There is no exec(), eval(), subprocess, or dynamic code execution anywhere in the pipeline. The TimeSeriesGenerator only performs deterministic mathematical operations on validated inputs.

JSON Extraction Safety

The _extract_generation_params() function applies defensive parsing:

Regex finds the first ```json ``` block (no arbitrary code execution)
json.loads() parses the content (rejects non-JSON)
Type check: isinstance(params, dict) (rejects arrays, primitives)
Schema check: "channels" in params (rejects arbitrary JSON objects)
Returns None on any failure (graceful degradation)

Input Boundaries

All numeric inputs are bounded by Pydantic validation before reaching NumPy:

Array sizes are capped at 10,000 points
Channel count is capped at 10
Correlation values are bounded to [-1, 1]
Amplitudes and frequencies must be non-negative
Duration must be positive

No Persistent State in the Agent

The tsgen agent has no tools, no database access, and no file system access. It can only produce text. The conversation history is managed server-side and is scoped to the WebSocket session.

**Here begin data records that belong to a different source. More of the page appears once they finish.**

/-- The drain cannot accept the TDRAIN (03 R138, 04 R160, R170). -/
def drainBusy (s : State) (c : Nat) (w : Word) : Bool :=
  let k := getCore s c
  2 ≤ (k.drain.jobs.filter (fun j => j.phase != .written)).length || (tdBanks w).any (fun b => bankHeld k b || bankBusy k b) ||
    (match userSlot (tdFn w) with
      | some u => tableStoreWaits s c u
      | none => false)

def tdrainBody (c t : Nat) (w : Word) (s : State) : Res :=
  let k := getCore s c
  let th := k.thread t
  let gc := field w 50 46
  let d := gVal th gc
  let dest := if (tdDst w = 1 || tdDst w = 2) && !(th.regs.gGet (gc + 1)).p then some (gVal th (gc + 1)) else none
  let wx := winChecks th w (tdIdx w)
  let ax := if (th.regs.gGet gc).p then addrPoison th [gc] else areaChecks s c t false d 64 (d.toNat % 64 != 0)
  let mx := when? (tdDst w == 1 && dest.any (fun a => 1 < addrTag a)) 0x05 0x01 (dest.getD 0)
  if !(wx ++ ax).isEmpty then .raise (wx ++ wordChecks k w dest ++ ax ++ destPoison th w ++ mx)
  else if drainBusy s c w || mustFollow s c t false false (addrOff d) 64 then .wait
  else
    let g := coreRead s false c (addrOff d) 64
    let ws := wordsOf 8 g.data
    let d0 := word (ws.getD 0 0)
    let d1 := word (ws.getD 1 0)
    let d2 := word (ws.getD 2 0)
    let bad := g.poison || (ws.drop 3).any (· != 0)
    let scaled := ddOsc d0 == 1 || ddOsc d0 == 2
    let tiles := (tdIdx w).map (phys th)
    if tileWait s c tiles (if tdDst w = 0 then tiles.take (if tdGated w && tdBwd w then 2 else 1) else []) ||
        (tdVecs w d0 ++ (if scaled then [ddOsv d0] else [])).any (k.sBusy t) then .wait
    else match firstCand (drainChecks g.st c t w d0 d1 d2 dest bad) with
    | some x => .done (takeExc g.st c t x)
    | none =>
      let job (id : Nat) : DrainJob :=
        { id := id, seq := k.tile.nextId, thread := t, word := w, d0 := d0, d1 := d1, d2 := d2, dest := dest.getD 0,
          td := phys th (field w 55 51), tz := phys th (field w 45 41), fmt := drainFmt s w d0,
          rs := (th.regs.sGet (ddRsv d0)).v, zs := (th.regs.sGet (ddZsv d0)).v, job := !th.st.pm, phase := .issued,
          vals := [], vals2 := [], rmax := [], counts := [], prow := 0, ppois := false, qexp := [], rowsOut := 0 }
      let s := updCore g.st c (fun k => { k with
        tile := { k.tile with nextId := k.tile.nextId + 1 }
        drain := { k.drain with jobs := k.drain.jobs ++ [job k.drain.nextId], nextId := k.drain.nextId + 1 }
        ctl := if scaled then { k.ctl with sBusy := (t, ddOsv d0) :: k.ctl.sBusy } else k.ctl })
      .done (advance s c t)

/-- CONTROL as the descriptor's or MEM address in job mode (02 R65). -/
def tdrainPriv (c t : Nat) (w : Word) (s : State) : Option Nat :=
  match controlJob s c t (field w 50 46) with
  | some n => some n
  | none => if tdDst w = 1 then controlJob s c t (field w 50 46 + 1) else none

def execTdrain (c t : Nat) (w : Word) (s : State) : Out :=
  issue .tdrain { uses := { gIn := tdPair w }, priv := tdrainPriv c t w s, body := tdrainBody c t w } c t w s

/-! ## What the drain computes (04 R164–R168) -/

/-- A lane of the parameter block's vector at an offset. -/
def paramLane (p : List Byte) (off n : Nat) : Nat := bytesAt p (off + 4 * n) 4

/-- lin() of 04 R164. -/
def drainLin (bank : AccBank) (p : List Byte) (j : DrainJob) (bOff cOff m n : Nat) : Nat :=
  let cell := (spGet 0 bank.cells (32 * m + n)).toNat
  let a := match bank.mode with
    | .fp => cell
    | .int => f32ofInt (signedN 32 cell)
    | .empty => 0
  let a := if ddBias j.d0 then f32add a (paramLane p bOff n) else a
  let a := f32mul a (if ddRse j.d0 then laneGet j.rs m else f32one)
  if ddCsc j.d0 then f32mul a (paramLane p cOff n) else a

/-- zval() of 04 R164. -/
def drainZ (r : TileReg) (j : DrainJob) (m n : Nat) : Nat :=
  match ddZmode j.d0 with
  | 3 => if (r.row m).getLsbD n then f32one else 0xBF800000
  | 2 => f32exact (fmtBF16.decode (elemAt 0 (r.row m).toNat n))
  | f => f32mul (f32exact (decodeElem (2 + f) (elemAt (2 + f) (r.row m).toNat n))) (laneGet j.zs m)

/-- The value, or the two values, of an element. -/
def drainValue (s : State) (c : Nat) (j : DrainJob) (p : List Byte) (m n : Nat) : Nat × Nat :=
  let k := getCore s c
  let w := j.word
  let fn := tdFn w
  let y := drainLin (getBank k (tdAcc w)) p j 0x000 0x080 m n
  if !tdBwd w then
    if tdGated w then (f32mul (fnFwd k fn y) (drainLin (getBank k (1 - tdAcc w)) p j 0x100 0x180 m n), 0)
    else (fnFwd k fn y, 0)
  else
    let z := drainZ (getTile s c j.tz) j m n
    if tdGated w then
      let u := drainZ (getTile s c (j.tz + 1)) j m n
      (f32mul (f32mul y u) (fnDer k fn z), f32mul y (fnFwd k fn z))
    else (f32mul y (fnDer k fn z), 0)

/-- The largest |v| of the finite elements of a row, +0 where there is none (04 R165). -/
def rowMax (vs : List Nat) : Nat :=
  (vs.filter f32finite).foldl (fun a v => if f32lt a (f32abs v) then f32abs v else a) 0

/-- The counts HIST 0–15, ZERO, NAN, INF of a row (04 R173). -/
def rowCounts (mr : Nat) (vs : List Nat) : List Nat :=
  let fin := vs.filter (fun v => f32finite v && !f32isZero v)
  let bin (v : Nat) : Nat := min 15 (f32expo mr - f32expo v).toNat
  (List.range 16).map (fun b => (fin.filter (fun v => bin v == b)).length) ++
    [(vs.filter f32isZero).length, (vs.filter f32isNan).length, (vs.filter f32isInf).length]

def addCounts (a b : List Nat) : List Nat := if a.isEmpty then b else List.zipWith (· + ·) a b

/-- ceil(log2(M / FMAX)) clamped; 0 where M is 0 or the output format has no scale (04 R166). -/
def qExp (fmt m : Nat) : Int :=
  match fp32 m, fmtFmax fmt with
  | .num _ mm e, .num _ fm fe =>
    if mm = 0 || fm = 0 then 0
    else
      let k0 := floorLog2 mm e - floorLog2 fm fe
      let k := if ((FV.num false fm fe).scale k0).lt (.num false mm e) then k0 + 1 else k0
      max (-126) (min 127 k)
  | _, _ => 0

/-- The scale vector OSC = ROW or TOKEN writes: q_r, and 1.0 beyond ROWS (04 R166). -/
def qLanes (j : DrainJob) (q : List Int) : BitVec 1024 :=
  lanesOf ((List.range 32).map (fun r => if r < ddRows j.d0 then f32pow2 (q.getD r 0) else f32one))

def updJob (s : State) (c id : Nat) (f : DrainJob → DrainJob) : State :=
  updCore s c (fun k => { k with drain := { k.drain with jobs := k.drain.jobs.map (fun j => if j.id == id then f j else j) } })

/-- s[OSV] no longer awaits the drain. -/
def freeOsv (s : State) (c : Nat) (j : DrainJob) : State :=
  if ddOsc j.d0 == 1 || ddOsc j.d0 == 2 then
    updCore s c (fun k => { k with ctl := { k.ctl with sBusy := k.ctl.sBusy.erase (j.thread, ddOsv j.d0) } })
  else s

/-- The scales are known: s[OSV] is written (04 R166, R169). -/
def drainScale (s : State) (c : Nat) (j : DrainJob) (ms : List Nat) : State :=
  let q := (List.range (ddRows j.d0)).map (fun r => if j.prow.getLsbD r then 0 else qExp j.fmt (ms.getD r 0))
  let s := updJob s c j.id (fun j => { j with qexp := q, phase := .scaled })
  if ddOsc j.d0 == 1 || ddOsc j.d0 == 2 then
    updCore (freeOsv s c j) c (fun k => k.writeS j.thread (ddOsv j.d0) ⟨qLanes j q, false⟩)
  else s

/-- A TDRAIN ends without a second pass: nothing is written and its bank is released (04 R172). -/
def endDrain (s : State) (c : Nat) (j : DrainJob) : State :=
  let s := if j.phase = .scaled || j.phase = .written then s else freeOsv s c j
  dropJob s c j.id

/-- Whether a context takes token drains: OP MAX, ONE = 0, 32 lanes (09 R349). -/
def tokenCtxOk (s : State) (c n : Nat) : Bool :=
  let r := getReap s (reapKey (dieOf s.grid c) n)
  r.en && named r.rows r.cols c && r.op == 1 && !r.one && r.npk == 0

def ReapWho.isDrain : ReapWho → Bool
  | .drain _ => true
  | _ => false

/-- The contribution of a drain's row maxima: queued behind another TDRAIN's, or refused (04 R171, 09 R349). -/
def drainContribute (s : State) (c : Nat) (j : DrainJob) : State :=
  let n := field j.d2 7 0
  match findOut s c n with
  | some o =>
    if o.who.isDrain then updJob s c j.id (fun j => { j with phase := .queued })
    else deliverDeferred (endDrain s c j) c j.thread ⟨0x0A, 0x22, word n⟩
  | none =>
    if tokenCtxOk s c n then
      let lanes := (List.range 32).map (fun r => j.rmax.getD r 0)
      let s := updJob s c j.id (fun j => { j with phase := .contributed })
      (reapContribute s c n (.drain j.id) lanes 0).2
    else deliverDeferred (endDrain s c j) c j.thread ⟨0x0A, 0x22, word n⟩

/-- The parameter block as a TDRAIN reads it: the vectors not selected are not read, and stand here as zeros (04 R162). -/
def paramRead (s : State) (c : Nat) (j : DrainJob) : Got :=
  (paramVecs j.word j.d0).zipIdx.foldl (fun (g : Got) x =>
    if x.1 then
      let r := coreRead g.st false c (ddPbase j.d0 + 128 * x.2) 128
      ⟨g.data ++ r.data, g.pois ++ r.pois, r.st⟩
    else ⟨g.data ++ List.replicate 128 0, g.pois, g.st⟩) ⟨[], [], s⟩

/-- The first pass of the oldest TDRAIN that has had none (04 R165). -/
def firstPassOf (s : State) (c : Nat) (j : DrainJob) : State :=
  let g := paramRead s c j
  let s := g.st
  let ppois := g.poison
  let rows := List.range (ddRows j.d0)
  let cols := List.range (ddCols j.d0)
  let all := rows.map (fun m => cols.map (fun n => drainValue s c j g.data m n))
  let two := tdGated j.word && tdBwd j.word
  let k := getCore s c
  let pr (r : Nat) : Bool := ppois || (tdBanks j.word).any (fun b => (getBank k b).prow.getLsbD r) ||
    (drainReads j).any (fun z => (getTile s c z).prow.getLsbD r)
  let prow := rows.foldl (fun p r => setBit32 p r (pr r)) (0 : BitVec 32)
  let both (row : List (Nat × Nat)) : List Nat := row.map (·.1) ++ (if two then row.map (·.2) else [])
  let rmax := (rows.zip all).map (fun x => if pr x.1 then 0 else rowMax (both x.2))
  let counts := ((rows.zip all).zip rmax).foldl (fun a x =>
    if pr x.1.1 then a else addCounts a (rowCounts x.2 (both x.1.2))) (List.replicate 19 0)
  let j' := { j with
    vals := all.map (fun r => r.map (·.1)), vals2 := (if two then all.map (fun r => r.map (·.2)) else []),
    rmax := rmax, counts := counts, prow := prow, ppois := ppois }
  let s := updJob s c j.id (fun _ => j')
  if ddOsc j.d0 = 2 then drainContribute s c j'
  else drainScale s c j' (if ddOsc j.d0 = 1 then rmax else [])

/-- The next TDRAIN queued on a context contributes (04 R171). -/
def nextQueued (s : State) (c n : Nat) : State :=
  match (getCore s c).drain.jobs.find? (fun j => j.phase = .queued && field j.d2 7 0 == n) with
  | some j => if (findOut s c n).isSome then s else drainContribute s c j
  | none => s

/-- A token reap's result reaches the drain, or its end (04 R171, R172). -/
def tokenResult (s : State) (c : Nat) : State :=
  let ready (j : DrainJob) : Bool := j.phase = .contributed && (match findOut s c (field j.d2 7 0) with
    | some o => o.who == .drain j.id && (o.result.isSome || o.ended.isSome)
    | none => false)
  match (getCore s c).drain.jobs.find? ready with
  | none => s
  | some j =>
    let n := field j.d2 7 0
    match findOut s c n with
    | none => s
    | some o =>
      let s := dropOut s c n
      let s := match o.result, o.ended with
        | some (lanes, _), _ => drainScale s c j lanes
        | none, some (.hole h) => deliverDeferred (endDrain s c j) c j.thread ⟨0x0C, 0x03, holeInfo h⟩
        | none, some .disabled => deliverDeferred (endDrain s c j) c j.thread ⟨0x0A, 0x04, word n⟩
        | none, _ => endDrain s c j
      nextQueued s c n

def execDrainTokenResult (core : Nat) (s : State) : Out := .next (tokenResult s core)

/-! ## The second pass (04 R166–R168) -/

/-- X_r of a row (04 R167). -/
def mxScaleOf (fmt mr : Nat) (hasNan : Bool) : Nat :=
  if hasNan then 255 else if f32isZero mr then 127 else (max 0 (min 254 (f32expo mr - fmtEmax fmt + 127))).toNat

/-- The raw bits of a row's elements: v / q, or v / 2^(X − 127) for MX; draw n serves its first element. -/
def drainRow (rng : BitVec 256) (j : DrainJob) (r n : Nat) (vs : List Nat) : List Nat :=
  let mr := j.rmax.getD r 0
  let hasNan := vs.any f32isNan
  let conv (i v : Nat) : Nat :=
    let mode := rndOf (tdRnd j.word) rng (n + i)
    if j.fmt = 8 then v
    else if drainMX j.d0 j.fmt then
      if hasNan then 0
      else
        let x := mxScaleOf j.fmt mr false
        (convertElem j.fmt mode ((fp32 v).scale (127 - (x : Int) + (if j.fmt = 7 then 6 else 0)))).1
    else (convertElem j.fmt mode ((fp32 v).scale (-(j.qexp.getD r 0)))).1
  (vs.zip (List.range vs.length)).map (fun x => conv x.2 x.1)

/-- Writes the rows of one output to a tile register (04 R163, R167, 03 R110). -/
def drainTile (s : State) (c : Nat) (j : DrainJob) (td n : Nat) (vals : List (List Nat)) : State :=
  let g0 := ddG0 j.d0
  let ng := drainGrans j.d0 j.fmt
  let cols := ddCols j.d0
  let r0 := getTile s c td
  let r1 := (vals.zip (List.range vals.length)).foldl (fun (r : TileReg) x =>
    let v := packElems j.fmt (drainRow (rngState s c) j x.2 (n + cols * x.2) x.1)
    let row := setField (r.row x.2) (64 * (g0 + ng) - 1) (64 * g0) v
    let side := if drainMX j.d0 j.fmt then
        let b := 4 * x.2 + g0 * 64 / (32 * fmtBits j.fmt)
        setField r.side (8 * b + 7) (8 * b) (mxScaleOf j.fmt (j.rmax.getD x.2 0) (x.1.any f32isNan && !j.prow.getLsbD x.2))
      else r.side
    { r with rows := spSet 0 r.rows x.2 row, side := side, prow := setBit32 r.prow x.2 (j.prow.getLsbD x.2) })
    { r0 with prow := 0 }
  let r2 := if g0 = 0 then { r1 with fmt := j.fmt, nrows := ddRows j.d0 - 1, gran := ng - 1 }
    else { r1 with gran := max r1.gran (g0 + ng - 1) }
  setTile s c td r2

/-- The bytes of an output row. -/
def rowBytes (rng : BitVec 256) (j : DrainJob) (r n : Nat) : List Byte :=
  toBytes (fmtBytes j.fmt (ddCols j.d0)) (packElems j.fmt (drainRow rng j r n (j.vals.getD r [])))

Why Parameterized Generation, Not Code Generation

An alternative architecture would have the LLM generate Python code (e.g., NumPy scripts) that gets executed directly. Phoenix deliberately avoids this for several reasons:

Concern	Parameterized (Phoenix)	Code Generation
Security	No code execution; bounded numeric inputs	Requires sandboxing, code review, or restricted execution environments
Validation	Full server-side validation of every parameter	Difficult to validate arbitrary code for correctness and safety
Reproducibility	Parameters stored in DB; identical regeneration	Code must be stored and re-executed; environment-dependent
User Control	Users see and can modify every parameter in the form	Users must understand generated code to modify it
Error Handling	Validation errors map to specific form fields	Runtime errors in generated code are opaque
Flexibility Tradeoff	Limited to the superposition model	Can express any computable time series

The flexibility tradeoff is intentional. The superposition model (mean + trend + oscillations + noise) covers the vast majority of synthetic time series use cases in industrial settings. The nonlinear trend approximation technique (long-period oscillations) extends coverage to exponential, logarithmic, and sigmoid shapes without requiring arbitrary code.